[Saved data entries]
------------

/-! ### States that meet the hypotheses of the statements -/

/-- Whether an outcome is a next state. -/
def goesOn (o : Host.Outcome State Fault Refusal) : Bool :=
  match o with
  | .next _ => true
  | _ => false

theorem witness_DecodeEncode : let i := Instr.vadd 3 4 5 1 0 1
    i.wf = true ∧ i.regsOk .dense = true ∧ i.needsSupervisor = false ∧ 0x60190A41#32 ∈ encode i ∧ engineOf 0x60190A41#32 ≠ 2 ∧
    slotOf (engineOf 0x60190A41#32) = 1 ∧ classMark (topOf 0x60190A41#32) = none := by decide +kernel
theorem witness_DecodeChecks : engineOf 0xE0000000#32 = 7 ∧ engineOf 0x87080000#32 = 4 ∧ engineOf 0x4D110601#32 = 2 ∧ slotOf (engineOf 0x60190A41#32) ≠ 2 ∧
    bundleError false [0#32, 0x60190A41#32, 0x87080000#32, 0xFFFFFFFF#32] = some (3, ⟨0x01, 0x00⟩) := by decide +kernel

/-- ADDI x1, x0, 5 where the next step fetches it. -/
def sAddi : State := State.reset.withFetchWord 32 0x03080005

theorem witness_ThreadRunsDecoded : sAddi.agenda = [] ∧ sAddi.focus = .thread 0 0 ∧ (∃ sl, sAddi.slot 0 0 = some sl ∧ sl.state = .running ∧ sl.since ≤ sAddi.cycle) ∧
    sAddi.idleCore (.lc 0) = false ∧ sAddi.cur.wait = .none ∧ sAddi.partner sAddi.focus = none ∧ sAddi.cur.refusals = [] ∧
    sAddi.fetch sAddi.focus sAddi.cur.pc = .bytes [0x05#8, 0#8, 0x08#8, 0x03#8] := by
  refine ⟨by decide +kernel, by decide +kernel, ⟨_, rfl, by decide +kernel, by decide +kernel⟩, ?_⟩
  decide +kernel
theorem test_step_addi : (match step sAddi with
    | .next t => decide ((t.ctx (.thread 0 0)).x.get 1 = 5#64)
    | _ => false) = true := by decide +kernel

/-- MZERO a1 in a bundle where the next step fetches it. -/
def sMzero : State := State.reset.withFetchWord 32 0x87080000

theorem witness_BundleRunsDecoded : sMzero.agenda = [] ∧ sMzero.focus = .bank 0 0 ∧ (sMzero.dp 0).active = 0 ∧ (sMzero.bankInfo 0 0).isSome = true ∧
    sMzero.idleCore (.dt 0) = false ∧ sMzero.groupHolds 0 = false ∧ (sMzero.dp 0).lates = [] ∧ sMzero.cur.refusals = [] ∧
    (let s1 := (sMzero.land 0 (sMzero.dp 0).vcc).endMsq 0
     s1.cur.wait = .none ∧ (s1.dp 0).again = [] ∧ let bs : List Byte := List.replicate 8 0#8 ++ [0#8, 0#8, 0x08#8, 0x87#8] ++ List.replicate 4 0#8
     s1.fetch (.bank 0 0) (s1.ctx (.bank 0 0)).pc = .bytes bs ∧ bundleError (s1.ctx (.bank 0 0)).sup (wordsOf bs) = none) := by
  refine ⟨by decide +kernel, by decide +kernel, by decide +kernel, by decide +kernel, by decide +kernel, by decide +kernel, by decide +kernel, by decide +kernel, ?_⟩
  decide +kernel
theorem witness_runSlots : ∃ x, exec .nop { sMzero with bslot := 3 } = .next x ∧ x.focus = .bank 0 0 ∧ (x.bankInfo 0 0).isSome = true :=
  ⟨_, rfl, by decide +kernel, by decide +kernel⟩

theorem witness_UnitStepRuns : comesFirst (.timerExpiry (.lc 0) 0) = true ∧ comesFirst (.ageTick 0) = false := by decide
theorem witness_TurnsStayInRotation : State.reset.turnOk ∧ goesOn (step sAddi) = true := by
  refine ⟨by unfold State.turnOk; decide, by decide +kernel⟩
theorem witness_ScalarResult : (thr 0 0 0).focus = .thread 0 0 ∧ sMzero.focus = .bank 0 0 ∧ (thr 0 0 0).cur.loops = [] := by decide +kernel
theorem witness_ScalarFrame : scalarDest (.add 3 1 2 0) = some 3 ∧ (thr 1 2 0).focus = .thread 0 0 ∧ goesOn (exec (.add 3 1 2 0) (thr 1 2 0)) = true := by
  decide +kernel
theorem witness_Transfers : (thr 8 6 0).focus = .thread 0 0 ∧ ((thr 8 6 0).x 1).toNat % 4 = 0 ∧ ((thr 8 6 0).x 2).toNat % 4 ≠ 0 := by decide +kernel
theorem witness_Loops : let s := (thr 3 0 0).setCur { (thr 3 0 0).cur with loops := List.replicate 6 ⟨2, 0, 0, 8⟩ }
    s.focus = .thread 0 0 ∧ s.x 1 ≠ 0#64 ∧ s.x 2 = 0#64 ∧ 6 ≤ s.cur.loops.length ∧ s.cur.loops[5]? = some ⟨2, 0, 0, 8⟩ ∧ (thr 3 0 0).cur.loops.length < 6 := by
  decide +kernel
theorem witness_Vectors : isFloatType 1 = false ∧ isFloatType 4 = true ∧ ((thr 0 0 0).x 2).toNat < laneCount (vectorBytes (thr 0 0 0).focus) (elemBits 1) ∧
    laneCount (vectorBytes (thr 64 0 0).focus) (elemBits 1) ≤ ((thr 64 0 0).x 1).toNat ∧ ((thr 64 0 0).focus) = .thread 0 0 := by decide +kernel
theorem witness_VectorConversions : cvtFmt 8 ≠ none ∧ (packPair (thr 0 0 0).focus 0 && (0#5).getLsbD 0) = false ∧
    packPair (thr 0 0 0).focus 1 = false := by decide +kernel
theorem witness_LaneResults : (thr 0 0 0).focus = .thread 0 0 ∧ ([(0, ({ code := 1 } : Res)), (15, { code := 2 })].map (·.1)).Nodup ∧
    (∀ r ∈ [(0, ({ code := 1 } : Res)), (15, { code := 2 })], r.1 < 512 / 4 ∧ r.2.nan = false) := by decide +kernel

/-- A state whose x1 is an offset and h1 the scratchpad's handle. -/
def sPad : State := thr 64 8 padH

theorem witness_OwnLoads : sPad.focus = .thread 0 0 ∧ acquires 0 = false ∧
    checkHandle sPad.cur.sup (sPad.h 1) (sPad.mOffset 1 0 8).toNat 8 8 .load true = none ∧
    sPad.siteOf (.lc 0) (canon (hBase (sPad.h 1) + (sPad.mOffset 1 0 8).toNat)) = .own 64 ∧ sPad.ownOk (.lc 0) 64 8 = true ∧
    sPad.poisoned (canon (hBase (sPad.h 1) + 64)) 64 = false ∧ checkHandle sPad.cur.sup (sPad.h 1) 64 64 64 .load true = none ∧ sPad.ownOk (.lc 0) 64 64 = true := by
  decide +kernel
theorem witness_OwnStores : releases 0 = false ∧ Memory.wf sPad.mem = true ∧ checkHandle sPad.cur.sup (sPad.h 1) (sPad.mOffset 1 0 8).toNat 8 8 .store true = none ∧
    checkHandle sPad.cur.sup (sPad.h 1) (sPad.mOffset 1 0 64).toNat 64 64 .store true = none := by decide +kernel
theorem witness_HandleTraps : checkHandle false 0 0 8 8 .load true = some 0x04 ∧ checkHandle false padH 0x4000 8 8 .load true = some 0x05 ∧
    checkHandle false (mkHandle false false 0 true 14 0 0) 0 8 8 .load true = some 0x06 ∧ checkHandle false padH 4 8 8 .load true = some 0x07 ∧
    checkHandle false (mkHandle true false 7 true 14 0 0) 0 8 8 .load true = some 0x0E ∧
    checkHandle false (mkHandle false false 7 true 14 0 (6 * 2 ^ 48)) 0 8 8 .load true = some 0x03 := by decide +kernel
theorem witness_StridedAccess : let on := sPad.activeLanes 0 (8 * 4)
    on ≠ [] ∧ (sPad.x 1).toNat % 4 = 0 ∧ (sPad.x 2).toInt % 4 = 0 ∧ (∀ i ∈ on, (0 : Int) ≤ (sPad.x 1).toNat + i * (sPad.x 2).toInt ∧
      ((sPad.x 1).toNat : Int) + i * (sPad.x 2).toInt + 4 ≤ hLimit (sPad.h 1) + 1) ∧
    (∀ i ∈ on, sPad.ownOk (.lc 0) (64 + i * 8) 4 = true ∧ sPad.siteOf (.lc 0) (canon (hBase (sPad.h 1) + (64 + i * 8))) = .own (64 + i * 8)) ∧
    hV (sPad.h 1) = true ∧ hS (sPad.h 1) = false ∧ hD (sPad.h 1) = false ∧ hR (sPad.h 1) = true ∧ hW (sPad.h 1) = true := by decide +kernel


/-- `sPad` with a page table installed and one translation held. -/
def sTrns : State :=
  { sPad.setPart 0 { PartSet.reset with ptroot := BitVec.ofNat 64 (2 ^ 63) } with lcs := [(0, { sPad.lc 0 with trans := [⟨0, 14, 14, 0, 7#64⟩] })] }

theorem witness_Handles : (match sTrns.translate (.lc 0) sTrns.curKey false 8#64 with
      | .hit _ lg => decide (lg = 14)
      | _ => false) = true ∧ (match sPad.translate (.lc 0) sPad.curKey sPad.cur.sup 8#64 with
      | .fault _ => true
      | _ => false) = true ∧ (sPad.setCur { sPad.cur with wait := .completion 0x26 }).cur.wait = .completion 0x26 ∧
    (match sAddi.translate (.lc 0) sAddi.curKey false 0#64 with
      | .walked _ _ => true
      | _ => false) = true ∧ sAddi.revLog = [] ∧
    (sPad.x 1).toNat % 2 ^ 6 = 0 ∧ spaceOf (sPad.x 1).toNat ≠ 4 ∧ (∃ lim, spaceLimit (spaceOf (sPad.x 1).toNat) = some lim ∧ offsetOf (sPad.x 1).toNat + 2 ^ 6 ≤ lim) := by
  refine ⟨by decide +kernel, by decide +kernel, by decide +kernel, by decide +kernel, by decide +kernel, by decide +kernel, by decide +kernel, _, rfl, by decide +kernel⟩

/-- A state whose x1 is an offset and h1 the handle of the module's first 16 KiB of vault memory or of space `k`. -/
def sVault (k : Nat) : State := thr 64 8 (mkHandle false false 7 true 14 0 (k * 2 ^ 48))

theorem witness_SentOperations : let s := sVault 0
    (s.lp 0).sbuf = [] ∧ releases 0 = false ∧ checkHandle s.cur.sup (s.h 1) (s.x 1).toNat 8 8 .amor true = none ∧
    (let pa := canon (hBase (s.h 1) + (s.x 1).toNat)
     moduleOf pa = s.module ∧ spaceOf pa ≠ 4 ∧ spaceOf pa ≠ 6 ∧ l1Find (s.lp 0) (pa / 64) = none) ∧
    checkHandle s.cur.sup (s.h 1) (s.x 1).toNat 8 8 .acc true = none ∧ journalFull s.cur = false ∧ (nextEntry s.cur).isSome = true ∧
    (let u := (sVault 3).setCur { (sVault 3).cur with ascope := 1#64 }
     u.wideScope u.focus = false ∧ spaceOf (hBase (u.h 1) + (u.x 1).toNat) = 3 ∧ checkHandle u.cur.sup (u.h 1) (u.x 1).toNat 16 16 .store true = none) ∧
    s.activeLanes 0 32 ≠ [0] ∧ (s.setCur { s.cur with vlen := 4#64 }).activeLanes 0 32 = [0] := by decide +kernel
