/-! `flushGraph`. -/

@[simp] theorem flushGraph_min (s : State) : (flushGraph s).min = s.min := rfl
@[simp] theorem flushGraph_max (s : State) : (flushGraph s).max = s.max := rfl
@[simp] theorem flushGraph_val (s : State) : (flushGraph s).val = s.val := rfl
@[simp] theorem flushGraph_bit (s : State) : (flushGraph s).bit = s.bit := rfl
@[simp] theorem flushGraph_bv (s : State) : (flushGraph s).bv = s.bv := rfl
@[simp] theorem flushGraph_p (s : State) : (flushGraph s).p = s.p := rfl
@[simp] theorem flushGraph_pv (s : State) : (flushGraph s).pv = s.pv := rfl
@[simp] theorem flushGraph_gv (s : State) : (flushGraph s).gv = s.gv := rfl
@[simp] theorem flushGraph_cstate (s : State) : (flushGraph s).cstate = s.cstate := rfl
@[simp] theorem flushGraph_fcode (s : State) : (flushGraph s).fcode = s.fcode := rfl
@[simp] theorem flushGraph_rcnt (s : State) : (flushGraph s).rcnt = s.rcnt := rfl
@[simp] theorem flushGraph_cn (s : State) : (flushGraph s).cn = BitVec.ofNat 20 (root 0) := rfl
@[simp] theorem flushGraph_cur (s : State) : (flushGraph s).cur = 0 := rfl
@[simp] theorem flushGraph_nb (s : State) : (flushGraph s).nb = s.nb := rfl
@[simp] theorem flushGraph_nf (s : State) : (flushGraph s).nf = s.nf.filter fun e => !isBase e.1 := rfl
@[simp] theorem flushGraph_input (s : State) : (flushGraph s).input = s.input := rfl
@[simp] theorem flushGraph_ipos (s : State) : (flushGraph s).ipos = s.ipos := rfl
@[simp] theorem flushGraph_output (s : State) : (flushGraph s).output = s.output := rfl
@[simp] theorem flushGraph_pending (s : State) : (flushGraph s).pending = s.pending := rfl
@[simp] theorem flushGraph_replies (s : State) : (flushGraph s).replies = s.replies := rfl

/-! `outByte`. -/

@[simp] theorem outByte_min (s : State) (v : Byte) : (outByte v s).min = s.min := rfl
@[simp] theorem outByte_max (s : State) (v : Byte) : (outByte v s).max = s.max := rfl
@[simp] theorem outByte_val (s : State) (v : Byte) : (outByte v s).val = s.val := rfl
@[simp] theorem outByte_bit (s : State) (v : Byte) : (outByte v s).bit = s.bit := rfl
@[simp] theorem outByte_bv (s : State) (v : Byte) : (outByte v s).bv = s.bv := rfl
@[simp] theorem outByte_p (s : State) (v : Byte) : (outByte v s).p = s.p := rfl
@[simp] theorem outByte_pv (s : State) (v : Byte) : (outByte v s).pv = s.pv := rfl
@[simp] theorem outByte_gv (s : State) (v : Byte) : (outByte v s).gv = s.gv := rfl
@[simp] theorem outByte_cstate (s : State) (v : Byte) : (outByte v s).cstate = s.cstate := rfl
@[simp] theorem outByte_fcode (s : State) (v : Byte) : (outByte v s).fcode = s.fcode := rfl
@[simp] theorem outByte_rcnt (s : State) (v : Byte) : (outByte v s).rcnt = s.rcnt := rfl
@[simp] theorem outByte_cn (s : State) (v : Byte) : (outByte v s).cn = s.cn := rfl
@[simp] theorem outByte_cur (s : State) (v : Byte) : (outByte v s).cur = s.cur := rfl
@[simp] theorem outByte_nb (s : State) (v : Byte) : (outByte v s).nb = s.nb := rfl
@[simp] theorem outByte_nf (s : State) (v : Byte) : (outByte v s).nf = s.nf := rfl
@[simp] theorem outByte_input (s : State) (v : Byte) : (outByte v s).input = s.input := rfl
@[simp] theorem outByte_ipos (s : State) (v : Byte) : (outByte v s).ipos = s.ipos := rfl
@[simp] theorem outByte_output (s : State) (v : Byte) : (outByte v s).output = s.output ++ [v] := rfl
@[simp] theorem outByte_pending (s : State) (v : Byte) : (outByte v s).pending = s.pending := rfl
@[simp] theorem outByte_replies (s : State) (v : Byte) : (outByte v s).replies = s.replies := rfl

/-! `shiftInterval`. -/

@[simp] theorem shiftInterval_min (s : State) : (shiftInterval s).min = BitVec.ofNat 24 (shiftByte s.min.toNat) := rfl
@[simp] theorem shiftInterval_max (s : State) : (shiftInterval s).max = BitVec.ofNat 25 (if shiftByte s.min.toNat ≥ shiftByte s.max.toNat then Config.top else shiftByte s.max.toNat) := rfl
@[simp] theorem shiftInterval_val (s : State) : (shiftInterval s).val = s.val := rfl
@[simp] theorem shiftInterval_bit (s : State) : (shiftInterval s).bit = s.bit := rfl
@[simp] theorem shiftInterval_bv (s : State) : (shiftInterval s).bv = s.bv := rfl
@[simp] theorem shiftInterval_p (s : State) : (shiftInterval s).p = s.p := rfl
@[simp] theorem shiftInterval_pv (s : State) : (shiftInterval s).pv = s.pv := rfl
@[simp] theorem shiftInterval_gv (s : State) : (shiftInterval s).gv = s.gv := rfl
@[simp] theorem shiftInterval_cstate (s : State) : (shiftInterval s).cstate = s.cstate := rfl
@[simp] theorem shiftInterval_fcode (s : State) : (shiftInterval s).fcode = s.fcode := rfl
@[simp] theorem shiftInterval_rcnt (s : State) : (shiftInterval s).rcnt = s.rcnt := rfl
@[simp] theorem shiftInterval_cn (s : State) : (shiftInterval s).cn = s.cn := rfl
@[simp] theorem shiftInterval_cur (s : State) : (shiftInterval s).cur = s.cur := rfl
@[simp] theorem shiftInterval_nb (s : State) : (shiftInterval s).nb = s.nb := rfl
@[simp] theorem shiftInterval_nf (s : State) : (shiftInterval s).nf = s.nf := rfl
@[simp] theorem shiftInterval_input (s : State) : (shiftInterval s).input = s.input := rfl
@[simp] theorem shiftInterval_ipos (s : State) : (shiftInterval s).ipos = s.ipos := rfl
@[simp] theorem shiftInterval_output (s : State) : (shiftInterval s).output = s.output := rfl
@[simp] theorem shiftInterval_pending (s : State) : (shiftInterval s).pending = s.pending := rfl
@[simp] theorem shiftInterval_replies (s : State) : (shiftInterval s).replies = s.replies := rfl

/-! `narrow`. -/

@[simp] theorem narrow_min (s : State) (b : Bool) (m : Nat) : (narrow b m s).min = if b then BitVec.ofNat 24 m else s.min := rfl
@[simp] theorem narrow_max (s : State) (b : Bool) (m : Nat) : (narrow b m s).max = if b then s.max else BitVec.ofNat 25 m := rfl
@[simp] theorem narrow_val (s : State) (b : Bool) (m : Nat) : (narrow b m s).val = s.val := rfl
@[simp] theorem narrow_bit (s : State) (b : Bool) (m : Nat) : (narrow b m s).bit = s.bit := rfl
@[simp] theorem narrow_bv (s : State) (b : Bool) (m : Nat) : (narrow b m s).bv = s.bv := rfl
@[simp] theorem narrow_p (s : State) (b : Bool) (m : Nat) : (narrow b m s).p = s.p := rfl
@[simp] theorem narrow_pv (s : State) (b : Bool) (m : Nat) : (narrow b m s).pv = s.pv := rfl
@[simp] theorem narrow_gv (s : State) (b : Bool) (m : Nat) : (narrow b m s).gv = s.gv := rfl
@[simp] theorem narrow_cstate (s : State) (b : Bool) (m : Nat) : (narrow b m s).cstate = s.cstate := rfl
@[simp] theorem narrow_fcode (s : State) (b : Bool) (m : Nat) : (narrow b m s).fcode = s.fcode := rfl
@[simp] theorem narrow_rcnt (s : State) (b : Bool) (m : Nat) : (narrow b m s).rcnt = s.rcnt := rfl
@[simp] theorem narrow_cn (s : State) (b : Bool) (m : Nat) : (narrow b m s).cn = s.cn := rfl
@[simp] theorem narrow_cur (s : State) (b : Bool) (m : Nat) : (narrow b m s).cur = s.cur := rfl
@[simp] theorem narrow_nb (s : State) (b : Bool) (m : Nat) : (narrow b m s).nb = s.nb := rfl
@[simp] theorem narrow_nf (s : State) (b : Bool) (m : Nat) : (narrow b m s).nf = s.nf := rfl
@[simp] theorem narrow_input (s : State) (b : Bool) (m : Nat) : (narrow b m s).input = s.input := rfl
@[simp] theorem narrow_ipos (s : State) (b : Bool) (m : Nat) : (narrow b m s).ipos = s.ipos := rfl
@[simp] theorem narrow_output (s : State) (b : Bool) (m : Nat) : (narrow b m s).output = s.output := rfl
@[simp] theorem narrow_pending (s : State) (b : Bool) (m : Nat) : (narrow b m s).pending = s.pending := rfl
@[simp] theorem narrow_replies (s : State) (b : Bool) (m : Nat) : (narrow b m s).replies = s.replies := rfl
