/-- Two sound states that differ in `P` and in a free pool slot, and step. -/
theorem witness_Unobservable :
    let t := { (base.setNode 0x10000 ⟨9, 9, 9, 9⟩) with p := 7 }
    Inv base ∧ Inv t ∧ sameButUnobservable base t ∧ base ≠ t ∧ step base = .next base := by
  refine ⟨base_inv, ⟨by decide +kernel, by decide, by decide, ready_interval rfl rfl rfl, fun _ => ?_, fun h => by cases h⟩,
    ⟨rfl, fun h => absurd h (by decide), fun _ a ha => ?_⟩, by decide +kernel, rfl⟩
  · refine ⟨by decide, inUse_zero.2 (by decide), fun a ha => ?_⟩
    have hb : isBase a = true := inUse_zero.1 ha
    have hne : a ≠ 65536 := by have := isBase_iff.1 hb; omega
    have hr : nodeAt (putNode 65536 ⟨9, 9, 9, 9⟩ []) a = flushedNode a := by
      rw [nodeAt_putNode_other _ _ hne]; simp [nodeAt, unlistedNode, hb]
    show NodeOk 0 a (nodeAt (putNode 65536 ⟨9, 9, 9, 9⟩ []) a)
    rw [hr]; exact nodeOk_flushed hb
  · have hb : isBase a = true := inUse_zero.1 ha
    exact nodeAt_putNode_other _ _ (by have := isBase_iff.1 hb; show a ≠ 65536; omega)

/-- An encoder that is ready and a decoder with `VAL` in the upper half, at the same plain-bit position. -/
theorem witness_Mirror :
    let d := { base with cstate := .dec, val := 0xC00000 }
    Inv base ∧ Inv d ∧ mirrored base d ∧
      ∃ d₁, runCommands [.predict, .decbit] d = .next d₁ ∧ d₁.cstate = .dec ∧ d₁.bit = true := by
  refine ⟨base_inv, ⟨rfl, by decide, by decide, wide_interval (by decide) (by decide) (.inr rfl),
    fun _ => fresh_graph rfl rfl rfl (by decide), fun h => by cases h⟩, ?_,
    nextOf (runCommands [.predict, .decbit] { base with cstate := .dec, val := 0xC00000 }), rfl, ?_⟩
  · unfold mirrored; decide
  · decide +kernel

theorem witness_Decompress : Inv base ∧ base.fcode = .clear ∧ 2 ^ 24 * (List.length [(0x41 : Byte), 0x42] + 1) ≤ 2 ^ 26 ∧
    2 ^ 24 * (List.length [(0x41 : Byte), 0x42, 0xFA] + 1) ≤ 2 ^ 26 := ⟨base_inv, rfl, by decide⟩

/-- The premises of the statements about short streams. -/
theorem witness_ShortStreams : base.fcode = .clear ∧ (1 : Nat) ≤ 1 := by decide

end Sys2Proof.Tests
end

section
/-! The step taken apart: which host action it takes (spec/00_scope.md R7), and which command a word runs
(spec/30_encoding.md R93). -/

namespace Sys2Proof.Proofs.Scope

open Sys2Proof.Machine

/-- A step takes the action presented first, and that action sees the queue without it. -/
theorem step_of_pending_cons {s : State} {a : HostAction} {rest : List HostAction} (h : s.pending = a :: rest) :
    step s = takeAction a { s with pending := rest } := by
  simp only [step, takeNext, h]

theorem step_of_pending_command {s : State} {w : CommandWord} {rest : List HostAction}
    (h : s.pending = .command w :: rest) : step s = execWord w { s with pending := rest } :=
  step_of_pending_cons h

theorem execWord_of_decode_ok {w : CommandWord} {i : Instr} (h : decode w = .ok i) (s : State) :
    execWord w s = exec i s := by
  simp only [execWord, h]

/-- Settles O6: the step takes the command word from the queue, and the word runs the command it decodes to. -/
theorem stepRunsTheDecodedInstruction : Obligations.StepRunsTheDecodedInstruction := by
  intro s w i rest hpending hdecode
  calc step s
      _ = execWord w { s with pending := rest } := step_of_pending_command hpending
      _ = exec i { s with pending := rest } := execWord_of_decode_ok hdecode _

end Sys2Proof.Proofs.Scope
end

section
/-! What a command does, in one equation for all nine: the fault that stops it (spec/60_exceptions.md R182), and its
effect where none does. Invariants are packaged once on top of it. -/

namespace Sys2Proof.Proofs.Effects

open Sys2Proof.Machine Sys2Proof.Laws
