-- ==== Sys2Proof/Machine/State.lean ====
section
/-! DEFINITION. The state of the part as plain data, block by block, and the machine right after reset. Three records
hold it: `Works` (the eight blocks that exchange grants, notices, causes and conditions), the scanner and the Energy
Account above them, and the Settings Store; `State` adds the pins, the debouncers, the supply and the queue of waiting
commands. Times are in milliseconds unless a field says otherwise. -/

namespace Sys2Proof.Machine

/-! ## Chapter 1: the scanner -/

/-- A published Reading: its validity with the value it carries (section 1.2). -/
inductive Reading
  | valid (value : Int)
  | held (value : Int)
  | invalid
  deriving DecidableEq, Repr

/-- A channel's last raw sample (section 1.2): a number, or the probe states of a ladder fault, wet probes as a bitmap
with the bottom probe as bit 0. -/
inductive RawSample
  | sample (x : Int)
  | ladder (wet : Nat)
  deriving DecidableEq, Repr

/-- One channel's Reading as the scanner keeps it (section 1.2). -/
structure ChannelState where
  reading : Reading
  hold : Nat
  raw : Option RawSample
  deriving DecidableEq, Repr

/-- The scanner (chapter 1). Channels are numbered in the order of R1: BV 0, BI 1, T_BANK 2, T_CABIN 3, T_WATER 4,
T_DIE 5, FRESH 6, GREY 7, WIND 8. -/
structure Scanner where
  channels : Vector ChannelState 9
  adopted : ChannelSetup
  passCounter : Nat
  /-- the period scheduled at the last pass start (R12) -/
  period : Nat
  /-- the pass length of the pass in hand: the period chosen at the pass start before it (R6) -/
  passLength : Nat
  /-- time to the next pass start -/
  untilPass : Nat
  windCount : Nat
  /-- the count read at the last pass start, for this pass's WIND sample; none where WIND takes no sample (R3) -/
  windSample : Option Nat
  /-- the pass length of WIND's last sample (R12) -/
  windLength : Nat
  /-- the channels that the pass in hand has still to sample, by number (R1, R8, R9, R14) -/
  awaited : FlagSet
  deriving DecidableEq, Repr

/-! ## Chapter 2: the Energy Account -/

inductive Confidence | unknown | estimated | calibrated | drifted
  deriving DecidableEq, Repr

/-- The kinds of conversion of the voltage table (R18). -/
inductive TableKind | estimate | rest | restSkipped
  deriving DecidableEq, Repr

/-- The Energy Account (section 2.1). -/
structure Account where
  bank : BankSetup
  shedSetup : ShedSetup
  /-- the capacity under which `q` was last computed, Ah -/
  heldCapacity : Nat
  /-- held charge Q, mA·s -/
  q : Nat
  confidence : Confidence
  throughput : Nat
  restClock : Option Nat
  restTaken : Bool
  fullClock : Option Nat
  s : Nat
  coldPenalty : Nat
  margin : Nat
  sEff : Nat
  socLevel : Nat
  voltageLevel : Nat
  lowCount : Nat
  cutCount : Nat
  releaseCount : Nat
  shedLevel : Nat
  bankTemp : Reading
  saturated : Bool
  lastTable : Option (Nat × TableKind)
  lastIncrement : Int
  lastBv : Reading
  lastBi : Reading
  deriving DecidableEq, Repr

------------

> **TASK BRIEF**:
Look through the entries for the string "mkHandle". Every line that has it belongs in the answer.

> **ANSWER AREA**:
    checkHandle false (mkHandle false false 0 true 14 0 0) 0 8 8 .load true = some 0x06 ∧ checkHandle false padH 4 8 8 .load true = some 0x07 ∧
    checkHandle false (mkHandle true false 7 true 14 0 0) 0 8 8 .load true = some 0x0E ∧
    checkHandle false (mkHandle false false 7 true 14 0 (6 * 2 ^ 48)) 0 8 8 .load true = some 0x03 := by decide +kernel
def sVault (k : Nat) : State := thr 64 8 (mkHandle false false 7 true 14 0 (k * 2 ^ 48))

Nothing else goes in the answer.